(Source records)
-- ==== Sys2Proof/Machine/FrameRows.lean ====
section
/-! DEFINITION. The three frame rows of spec/opcode_table.json. A frame is no command of the block (R45); its row
names "the operation that builds or checks the frame" (R60). Each row is run as R59's pseudo-instruction for that
operation: the host writes the operands, then the one operation is performed (DESIGN CHOICE, log entry 3). -/

namespace Sys2Proof.Machine

/-- `ENCRD s, a, r` (R59, R72). The CRC byte of the row is no operand: R72 computes it (log entry 4). -/
def execFrameReadRequest (sync addr : Byte) (reg : BitVec 7) (s : State) : Host.Outcome State Fault Refusal :=
  .next (buildReadRequest { s with sync := sync, addr := addr, reg := reg })

/-- `ENCWR s, a, r, v` (R59, R74). The CRC byte of the row is no operand: R74 computes it (log entry 4). -/
def execFrameWriteRequest (sync addr : Byte) (reg : BitVec 7) (value : Word) (s : State) :
    Host.Outcome State Fault Refusal :=
  .next (buildWriteRequest { s with sync := sync, addr := addr, reg := reg, wval := value })

/-- A response as it comes from the wire: its ten bytes into IBUF with ILEN = 10 (R30), then DECRD (R77) against the
SYNC, ADDR and EREG the host has set: the expected bytes are the host's, never the frame's own (R80). -/
def execFrameReadResponse (sync addr ereg : Byte) (value : Word) (crc : Byte) (s : State) :
    Host.Outcome State Fault Refusal :=
  .next (checkResponse (s.loadInput (bytesLe (w80Word sync addr ereg value crc).toNat Config.wrWire)))

end Sys2Proof.Machine
end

## [What you need to do]
Show all lines from the data that contain "with".

## [Response to the task]
  .next (buildReadRequest { s with sync := sync, addr := addr, reg := reg })
  .next (buildWriteRequest { s with sync := sync, addr := addr, reg := reg, wval := value })
/-- A response as it comes from the wire: its ten bytes into IBUF with ILEN = 10 (R30), then DECRD (R77) against the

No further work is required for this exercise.